Chaque nouvelle génération de catholiques, désireuse de ne pas s’abandonner à la somnolence propre à l’âme oisive, s’interroge sur les gestes à poser pour incarner l’Évangile dans ce monde. Si le catholique porte au front l’eau de son baptême, et les trois sœurs théologales chevillées au corps, son existence n’est pas pour autant détachée de celle de ses contemporains. Il ne peut chercher à vivre au-dessus de son temps, il ne peut tenter de s’établir dans une verticalité qui le préserverait des tumultes de son époque. Le témoignage des saints nous rappelle la possibilité de ces vies plongées dans le fleuve des choses qui passent, de ces vies qui ont essayé, sans cesse, de s’immerger dans le transitoire pour y laisser résonner le Verbe.

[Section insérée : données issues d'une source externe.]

/-- A block that agrees is taken out of its entry, one that refuses or does not answer within 20 microseconds rolls it
back; a domain completes its transition, with its contents, jobs and waiting requests; the management core and an
idle Skillet WAIT into RET, a raced wake sets wake_race; a step of an operating-point change moves divider or
supply, COL's divider in eight steps of 1 microsecond; TXB is raised 100 microseconds before a burst compare; a rail
below VMON_WARN is noted, posted and raised, and its recovery logged and posted. -/
def Obligations.PowerRowsComplete : Prop :=
  (∀ d b s e, (s.pwr.entries.find? fun e => e.left.contains (d, b)) = some e →
    (s.blockRefuses d b = none → exec (.domainBlockAnswer d b) s = .next (s.agreed e d b)) ∧
    (∀ c, s.blockRefuses d b = some c → exec (.domainBlockAnswer d b) s = .next (s.rollback e d b c))) ∧
  (∀ s e l d b m, s.pwr.entries = e :: l → e.left = (d, b) :: m →
    exec .domainAnswerTimeout s = .next ((s.elapseTo (e.start + 20000)).rollback e d b 3)) ∧
  (∀ d s t w u, s.trans d = some t →
    w = (((s.setTrans d none).setFld F.PWR_DOM_state d t).domArrives d (s.fld F.PWR_DOM_state d) t).jobArrived d →
    u = (if t = 0 then w.opAtExit d else w) →
    ((t = 0 ∨ Store.get (fun _ => false) u.pwr.wake d = false) →
      exec (.domainTransitionDone d) s = .next (u.setWake d false).evalWaiting) ∧
    (t ≠ 0 → Store.get (fun _ => false) u.pwr.wake d = true → exec (.domainTransitionDone d) s =
      .next (((u.setWake d false).setFld F.PWR_DOM_wake_race d 1).setTrans d (some 0)).evalWaiting)) ∧
  (∀ s u, 5 ≤ s.stage → s.domBusy dMgmt = false → s.domState dMgmt = 0 → s.pwr.stalled = false →
    u = { s with pwr := { s.pwr with stalled := true } } →
    exec (.mgmtWait true) s = .next (s.setFld F.PWR_DOM_wake_race dMgmt 1) ∧
    ((u.fld F.PWR_MODE_mode = 0 ∨ u.needOf dMgmt = 2) → exec (.mgmtWait false) s = .next u) ∧
    (u.fld F.PWR_MODE_mode ≠ 0 → u.needOf dMgmt ≠ 2 → exec (.mgmtWait false) s = .next (u.askGroup none 1 [dMgmt]))) ∧
  (∀ k s, k < 12 → s.domBusy (dSkl + k) = false → s.domState (dSkl + k) = 0 → s.sklPlaced k = false → s.sklFits k = false →
    s.assistOf k = none →
    exec (.skilletWait k true) s = .next (s.setFld F.PWR_DOM_wake_race (dSkl + k) 1) ∧
    exec (.skilletWait k false) s = .next (s.askGroup none 1 [dSkl + k])) ∧
  (∀ d s, opDomain d = true → s.onHosc = false →
    (∀ c, s.opChange d = some c → c.toF = c.second → d ≠ dCol →
      exec (.operatingPointStep d) s = .next (s.dividerMoved d c).evalWaiting) ∧
    (∀ c, s.opChange d = some c → c.toF ≠ c.second → exec (.operatingPointStep d) s = .next (s.supplyMoved d c)) ∧
    (s.opChange d = none → s.flag F.PWR_DOM_oph d = false → s.opFixed d = false → s.ophOk d = true → s.opPending = false →
      s.domState d = 0 → s.domBusy d = false → exec (.operatingPointStep d) s = .next (s.setOp d (some { toF := false })))) ∧
  (∀ s c u, s.opChange dCol = some c → c.toF = c.second → s.onHosc = false → u = s.elapse 1000 →
    (c.ramp < 7 → exec .colDividerRampStep s = .next (u.setOp dCol (some { c with ramp := c.ramp + 1 }))) ∧
    (7 ≤ c.ramp → exec .colDividerRampStep s = .next (u.dividerMoved dCol c).evalWaiting)) ∧
  (∀ s x, s.nextCompare = some x →
    exec .txbOpfRaise s = .next ((s.elapseTo (tAdd x.2.compare (-100000))).raiseOp dTxb)) ∧
  (∀ r c s u, r < 8 → (s.fld F.VMON_STAT_warn).testBit r = false →
    u = s.setFld F.VMON_STAT_warn 0 (s.fld F.VMON_STAT_warn + 2 ^ r) →
    exec (.vmonWarnCrossing r c) s =
      .next ((({ u.setFld F.VMON_STAT_warn_seen 0 (u.fld F.VMON_STAT_warn_seen ||| 2 ^ r) with
        pwr := { u.pwr with warnLow := true } } : State).post 0x0A02 clsWarn (toWord r)).raiseFault 0x0101 r (toWord c))) ∧
  (∀ r c s u, r < 8 → (s.fld F.VMON_STAT_warn).testBit r = true →
    u = s.setFld F.VMON_STAT_warn 0 (s.fld F.VMON_STAT_warn - 2 ^ r) →
    exec (.vmonWarnRecovery r c) s =
      .next ((({ u with pwr := { u.pwr with warnLow := decide (u.fld F.VMON_STAT_warn ≠ 0) } } : State).logFault 0x0101 1 r 0
        false false false (toWord c)).post 0x0A02 clsWarn (toWord (r + 8))))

Ce mystère de la présence du chrétien dans son temps, ce paradoxe, il ne s’agit pas de le supprimer en choisissant Dieu ou la nature, le social ou le religieux, la raison ou la foi. Au contraire, il faut transporter avec soi, la parole d’un Évangile prêché sous d’autres cieux, en d’autres temps, il faut être, au milieu de la société humaine‚ ce que les Américains appellent un « Christ-bearer », un « porteur du Christ ». Et notre existence témoignera, comme un écho des saints, un écho à la vie du Christ historique et éternellement présent, nous serons alors anachroniques, mais dans l’histoire.
Dorothy Day est un exemple éloquent de ce paradoxe, elle qui fut imprégnée des idées socialistes avant d’être touchée par la parole chrétienne. Elle reçut, par hasard, au début des années trente, la visite d’un paysan de l’Aveyron qui jamais ne repartit, un dénommé Peter Maurin. Il voulait créer avec elle un journal, initier un mouvement, instaurer une nouvelle société au sein de l’ancienne, renouveler la civilisation même, afin que « le Culte, la Culture et l’Agriculture » ne fassent plus qu’un. Le paysan était sale, il marmottait dans un anglais approximatif des propositions des plus dérangeantes. Il recommandait d’être un catholique romain et de se battre contre le mal, mais pacifiquement. D’être catholique romain et de refuser de croire au miracle d’une économie de la croissance. D’être catholique romain et de défier le pouvoir étatique. D’être catholique romain et de se rendre le frère de tous les humains. Dorothy Day raconte qu’il lui fallut un certain temps pour prendre les paroles de cet homme au sérieux. D’ailleurs, qui l’aurait empêchée de refermer sa porte, de dire non à ce petit monsieur, et de poursuivre sa vie en écrivant des méditations très catholiques ? Elle aurait pu mener une existence, certes laborieuse, mais paisible, anesthésiée, une vie de chrétienne du dimanche.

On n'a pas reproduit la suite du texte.